Не волновало, что пять лет назад мать умерла от рака, и год спустя скончался от инфаркта отец.
Не волновало, что Лиам, не выдержав моих, как он выражался, "безумств", давно ушел от меня: его присутствие все равно не вызывало во мне никаких желаний и не спасало от одиночества — одиночества существа, разительно отличающегося от всех остальных.
Главной и единственной целью было отыскать Костю. Мне казалось, что, найдя его, я найду себя. Ту самую, которую я потеряла на долгом пути моей странной жизни.
Жизни ли?
Я не гадала, как он выглядит, как говорит и как двигается, о чем думает и как смеется, что скажет в момент нашей встречи и что будет потом. Все те вещи, которые когда-то казались мне такими важными при выборе мужчины, перестали иметь значение. Они имеют значение только тогда, когда женщина не знает наверняка, что этот мужчина — тот самый. Единственный.
А я знала.
Только после долгих лет упорных поисков я его так и не нашла...

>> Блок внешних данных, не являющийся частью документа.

-- ==== Sys2Proof/Laws/State.lean ====
section
/-!
SUPPORT. What each named update of State changes: one lemma for each update and field, so that no proof unfolds a record update.
-/
namespace Sys2Proof.Machine

/-! ### answer -/

@[simp] theorem answer_pending (s : State) (r : Resp) : (answer s r).pending = s.pending := rfl
@[simp] theorem answer_now (s : State) (r : Resp) : (answer s r).now = s.now := rfl
@[simp] theorem answer_clk (s : State) (r : Resp) : (answer s r).clk = s.clk := rfl
@[simp] theorem answer_units (s : State) (r : Resp) : (answer s r).units = s.units := rfl
@[simp] theorem answer_regs (s : State) (r : Resp) : (answer s r).regs = s.regs := rfl
@[simp] theorem answer_regsF (s : State) (r : Resp) : (answer s r).regsF = s.regsF := rfl
@[simp] theorem answer_cmdResult (s : State) (r : Resp) : (answer s r).cmdResult = s.cmdResult := rfl
@[simp] theorem answer_phu (s : State) (r : Resp) : (answer s r).phu = s.phu := rfl
@[simp] theorem answer_sched (s : State) (r : Resp) : (answer s r).sched = s.sched := rfl
@[simp] theorem answer_plan (s : State) (r : Resp) : (answer s r).plan = s.plan := rfl
@[simp] theorem answer_mem (s : State) (r : Resp) : (answer s r).mem = s.mem := rfl
@[simp] theorem answer_world (s : State) (r : Resp) : (answer s r).world = s.world := rfl
@[simp] theorem answer_model (s : State) (r : Resp) : (answer s r).model = s.model := rfl
@[simp] theorem answer_cand (s : State) (r : Resp) : (answer s r).cand = s.cand := rfl
@[simp] theorem answer_pod (s : State) (r : Resp) : (answer s r).pod = s.pod := rfl
@[simp] theorem answer_peers (s : State) (r : Resp) : (answer s r).peers = s.peers := rfl
@[simp] theorem answer_sel (s : State) (r : Resp) : (answer s r).sel = s.sel := rfl
@[simp] theorem answer_psn (s : State) (r : Resp) : (answer s r).psn = s.psn := rfl
@[simp] theorem answer_cob (s : State) (r : Resp) : (answer s r).cob = s.cob := rfl
@[simp] theorem answer_diag (s : State) (r : Resp) : (answer s r).diag = s.diag := rfl
@[simp] theorem answer_logs (s : State) (r : Resp) : (answer s r).logs = s.logs := rfl
@[simp] theorem answer_safety (s : State) (r : Resp) : (answer s r).safety = s.safety := rfl
@[simp] theorem answer_det (s : State) (r : Resp) : (answer s r).det = s.det := rfl
@[simp] theorem answer_od (s : State) (r : Resp) : (answer s r).od = s.od := rfl
@[simp] theorem answer_cpm (s : State) (r : Resp) : (answer s r).cpm = s.cpm := rfl
@[simp] theorem answer_pins (s : State) (r : Resp) : (answer s r).pins = s.pins := rfl
@[simp] theorem answer_svc (s : State) (r : Resp) : (answer s r).svc = s.svc := rfl
@[simp] theorem answer_resp (s : State) (r : Resp) : (answer s r).resp = r := rfl
@[simp] theorem answer_freeCtr (s : State) (r : Resp) : (answer s r).freeCtr = s.freeCtr := rfl

/-! ### regSet -/

@[simp] theorem regSet_pending (s : State) (o v : Nat) : (regSet s o v).pending = s.pending := rfl
@[simp] theorem regSet_now (s : State) (o v : Nat) : (regSet s o v).now = s.now := rfl
@[simp] theorem regSet_clk (s : State) (o v : Nat) : (regSet s o v).clk = s.clk := rfl
@[simp] theorem regSet_units (s : State) (o v : Nat) : (regSet s o v).units = s.units := rfl
@[simp] theorem regSet_regs (s : State) (o v : Nat) : (regSet s o v).regs = Smap.set regReset s.regs o (BitVec.ofNat 32 v) := rfl
@[simp] theorem regSet_regsF (s : State) (o v : Nat) : (regSet s o v).regsF = s.regsF := rfl
@[simp] theorem regSet_cmdResult (s : State) (o v : Nat) : (regSet s o v).cmdResult = s.cmdResult := rfl
@[simp] theorem regSet_phu (s : State) (o v : Nat) : (regSet s o v).phu = s.phu := rfl
@[simp] theorem regSet_sched (s : State) (o v : Nat) : (regSet s o v).sched = s.sched := rfl
@[simp] theorem regSet_plan (s : State) (o v : Nat) : (regSet s o v).plan = s.plan := rfl
@[simp] theorem regSet_mem (s : State) (o v : Nat) : (regSet s o v).mem = s.mem := rfl
@[simp] theorem regSet_world (s : State) (o v : Nat) : (regSet s o v).world = s.world := rfl
@[simp] theorem regSet_model (s : State) (o v : Nat) : (regSet s o v).model = s.model := rfl
@[simp] theorem regSet_cand (s : State) (o v : Nat) : (regSet s o v).cand = s.cand := rfl
@[simp] theorem regSet_pod (s : State) (o v : Nat) : (regSet s o v).pod = s.pod := rfl
@[simp] theorem regSet_peers (s : State) (o v : Nat) : (regSet s o v).peers = s.peers := rfl
@[simp] theorem regSet_sel (s : State) (o v : Nat) : (regSet s o v).sel = s.sel := rfl
@[simp] theorem regSet_psn (s : State) (o v : Nat) : (regSet s o v).psn = s.psn := rfl
@[simp] theorem regSet_cob (s : State) (o v : Nat) : (regSet s o v).cob = s.cob := rfl
@[simp] theorem regSet_diag (s : State) (o v : Nat) : (regSet s o v).diag = s.diag := rfl
@[simp] theorem regSet_logs (s : State) (o v : Nat) : (regSet s o v).logs = s.logs := rfl
@[simp] theorem regSet_safety (s : State) (o v : Nat) : (regSet s o v).safety = s.safety := rfl
@[simp] theorem regSet_det (s : State) (o v : Nat) : (regSet s o v).det = s.det := rfl
@[simp] theorem regSet_od (s : State) (o v : Nat) : (regSet s o v).od = s.od := rfl
@[simp] theorem regSet_cpm (s : State) (o v : Nat) : (regSet s o v).cpm = s.cpm := rfl
@[simp] theorem regSet_pins (s : State) (o v : Nat) : (regSet s o v).pins = s.pins := rfl
@[simp] theorem regSet_svc (s : State) (o v : Nat) : (regSet s o v).svc = s.svc := rfl
@[simp] theorem regSet_resp (s : State) (o v : Nat) : (regSet s o v).resp = s.resp := rfl
@[simp] theorem regSet_freeCtr (s : State) (o v : Nat) : (regSet s o v).freeCtr = s.freeCtr := rfl

/-! ### regLoad -/

@[simp] theorem regLoad_pending (s : State) (o v : Nat) : (regLoad s o v).pending = s.pending := rfl
@[simp] theorem regLoad_now (s : State) (o v : Nat) : (regLoad s o v).now = s.now := rfl
@[simp] theorem regLoad_clk (s : State) (o v : Nat) : (regLoad s o v).clk = s.clk := rfl
@[simp] theorem regLoad_units (s : State) (o v : Nat) : (regLoad s o v).units = s.units := rfl
@[simp] theorem regLoad_regs (s : State) (o v : Nat) : (regLoad s o v).regs = Smap.set regReset s.regs o (BitVec.ofNat 32 v) := rfl
@[simp] theorem regLoad_regsF (s : State) (o v : Nat) : (regLoad s o v).regsF = Smap.set regReset s.regsF o (BitVec.ofNat 32 v) := rfl
@[simp] theorem regLoad_cmdResult (s : State) (o v : Nat) : (regLoad s o v).cmdResult = s.cmdResult := rfl
@[simp] theorem regLoad_phu (s : State) (o v : Nat) : (regLoad s o v).phu = s.phu := rfl
@[simp] theorem regLoad_sched (s : State) (o v : Nat) : (regLoad s o v).sched = s.sched := rfl
@[simp] theorem regLoad_plan (s : State) (o v : Nat) : (regLoad s o v).plan = s.plan := rfl
@[simp] theorem regLoad_mem (s : State) (o v : Nat) : (regLoad s o v).mem = s.mem := rfl
@[simp] theorem regLoad_world (s : State) (o v : Nat) : (regLoad s o v).world = s.world := rfl
@[simp] theorem regLoad_model (s : State) (o v : Nat) : (regLoad s o v).model = s.model := rfl
@[simp] theorem regLoad_cand (s : State) (o v : Nat) : (regLoad s o v).cand = s.cand := rfl
@[simp] theorem regLoad_pod (s : State) (o v : Nat) : (regLoad s o v).pod = s.pod := rfl
@[simp] theorem regLoad_peers (s : State) (o v : Nat) : (regLoad s o v).peers = s.peers := rfl
@[simp] theorem regLoad_sel (s : State) (o v : Nat) : (regLoad s o v).sel = s.sel := rfl
@[simp] theorem regLoad_psn (s : State) (o v : Nat) : (regLoad s o v).psn = s.psn := rfl
@[simp] theorem regLoad_cob (s : State) (o v : Nat) : (regLoad s o v).cob = s.cob := rfl
@[simp] theorem regLoad_diag (s : State) (o v : Nat) : (regLoad s o v).diag = s.diag := rfl
@[simp] theorem regLoad_logs (s : State) (o v : Nat) : (regLoad s o v).logs = s.logs := rfl
@[simp] theorem regLoad_safety (s : State) (o v : Nat) : (regLoad s o v).safety = s.safety := rfl
@[simp] theorem regLoad_det (s : State) (o v : Nat) : (regLoad s o v).det = s.det := rfl
@[simp] theorem regLoad_od (s : State) (o v : Nat) : (regLoad s o v).od = s.od := rfl
@[simp] theorem regLoad_cpm (s : State) (o v : Nat) : (regLoad s o v).cpm = s.cpm := rfl
@[simp] theorem regLoad_pins (s : State) (o v : Nat) : (regLoad s o v).pins = s.pins := rfl
@[simp] theorem regLoad_svc (s : State) (o v : Nat) : (regLoad s o v).svc = s.svc := rfl
@[simp] theorem regLoad_resp (s : State) (o v : Nat) : (regLoad s o v).resp = s.resp := rfl
@[simp] theorem regLoad_freeCtr (s : State) (o v : Nat) : (regLoad s o v).freeCtr = s.freeCtr := rfl

/-! ### regField -/

@[simp] theorem regField_pending (s : State) (o lo n v : Nat) : (regField s o lo n v).pending = s.pending := rfl
@[simp] theorem regField_now (s : State) (o lo n v : Nat) : (regField s o lo n v).now = s.now := rfl
@[simp] theorem regField_clk (s : State) (o lo n v : Nat) : (regField s o lo n v).clk = s.clk := rfl
@[simp] theorem regField_units (s : State) (o lo n v : Nat) : (regField s o lo n v).units = s.units := rfl
@[simp] theorem regField_regsF (s : State) (o lo n v : Nat) : (regField s o lo n v).regsF = s.regsF := rfl
@[simp] theorem regField_cmdResult (s : State) (o lo n v : Nat) : (regField s o lo n v).cmdResult = s.cmdResult := rfl
@[simp] theorem regField_phu (s : State) (o lo n v : Nat) : (regField s o lo n v).phu = s.phu := rfl
@[simp] theorem regField_sched (s : State) (o lo n v : Nat) : (regField s o lo n v).sched = s.sched := rfl
@[simp] theorem regField_plan (s : State) (o lo n v : Nat) : (regField s o lo n v).plan = s.plan := rfl
@[simp] theorem regField_mem (s : State) (o lo n v : Nat) : (regField s o lo n v).mem = s.mem := rfl
@[simp] theorem regField_world (s : State) (o lo n v : Nat) : (regField s o lo n v).world = s.world := rfl
@[simp] theorem regField_model (s : State) (o lo n v : Nat) : (regField s o lo n v).model = s.model := rfl
@[simp] theorem regField_cand (s : State) (o lo n v : Nat) : (regField s o lo n v).cand = s.cand := rfl
@[simp] theorem regField_pod (s : State) (o lo n v : Nat) : (regField s o lo n v).pod = s.pod := rfl
@[simp] theorem regField_peers (s : State) (o lo n v : Nat) : (regField s o lo n v).peers = s.peers := rfl
@[simp] theorem regField_sel (s : State) (o lo n v : Nat) : (regField s o lo n v).sel = s.sel := rfl
@[simp] theorem regField_psn (s : State) (o lo n v : Nat) : (regField s o lo n v).psn = s.psn := rfl
@[simp] theorem regField_cob (s : State) (o lo n v : Nat) : (regField s o lo n v).cob = s.cob := rfl
@[simp] theorem regField_diag (s : State) (o lo n v : Nat) : (regField s o lo n v).diag = s.diag := rfl
@[simp] theorem regField_logs (s : State) (o lo n v : Nat) : (regField s o lo n v).logs = s.logs := rfl
@[simp] theorem regField_safety (s : State) (o lo n v : Nat) : (regField s o lo n v).safety = s.safety := rfl
@[simp] theorem regField_det (s : State) (o lo n v : Nat) : (regField s o lo n v).det = s.det := rfl
@[simp] theorem regField_od (s : State) (o lo n v : Nat) : (regField s o lo n v).od = s.od := rfl
@[simp] theorem regField_cpm (s : State) (o lo n v : Nat) : (regField s o lo n v).cpm = s.cpm := rfl
@[simp] theorem regField_pins (s : State) (o lo n v : Nat) : (regField s o lo n v).pins = s.pins := rfl
@[simp] theorem regField_svc (s : State) (o lo n v : Nat) : (regField s o lo n v).svc = s.svc := rfl
@[simp] theorem regField_resp (s : State) (o lo n v : Nat) : (regField s o lo n v).resp = s.resp := rfl
@[simp] theorem regField_freeCtr (s : State) (o lo n v : Nat) : (regField s o lo n v).freeCtr = s.freeCtr := rfl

И в какой-то момент поняла, что в опустевшей палитре моих эмоций, оказывается, еще остались краски отчаяния. Слишком людны города. Слишком бескрайни земли. Мне не найти его.
Я была почти готова сдаться. От этого меня оберегло очередное несчастье. Страшная трагедия, унесшая жизни полутора сотен людей подарила мне еще один шанс. Полтора месяца назад, горя заживо в поезде-фуникулере австрийского горнолыжного курорта Капрун, я расслышала те слова, которые положили мне на язык твердый леденец "hope":
— Санкт-Петербург. Пулково... Пулково...
7. 2000. Костя
Я искал её десять лет. Десять. Три тысячи шестьсот пятьдесят два дня с тех пор, как узнал её имя. И каждый из этих дней я просыпался и говорил себе: "Сегодня я её найду". И каждый раз, проваливаясь в сон, изо всех сил заставлял себя верить, что найду завтра.
Я искал её по всему миру. Напарываясь на ножи и финки, задыхаясь под водой от удушья, срываясь на ходу с поездов и на скаку с лошадей, я лихорадочно ловил даже не слова, а едва уловимые обрывки слов на чужом языке. Я зубрил этот язык, вгрызаясь в разговорники и словари, "через не могу" заучивая наизусть инфинитивы, герундии и неправильные глаголы. В отчаянии я цеплялся за любой намёк, за самые авантюрные догадки. Я слышал "Кигали" — и уже на следующий день прорывался из Бурунди в Руанду. "Кандагар" — и я летел из Еревана в Ташкент, чтобы метнуться ночью через афганскую границу. Я объездил Африку, исколесил Ближний Восток, облазил Среднюю Азию и Закавказье. Я рвался туда, где стреляли, резали и бомбили города. Я не нашёл её, не сумел.
Мораль, условности, правила поведения перестали существовать для меня. Я обчистил ювелирный в Иерусалиме, ограбил обменный пункт в Йоханнесбурге, взял на прицел и заставил расстаться с товаром наркодилера в Джакарте...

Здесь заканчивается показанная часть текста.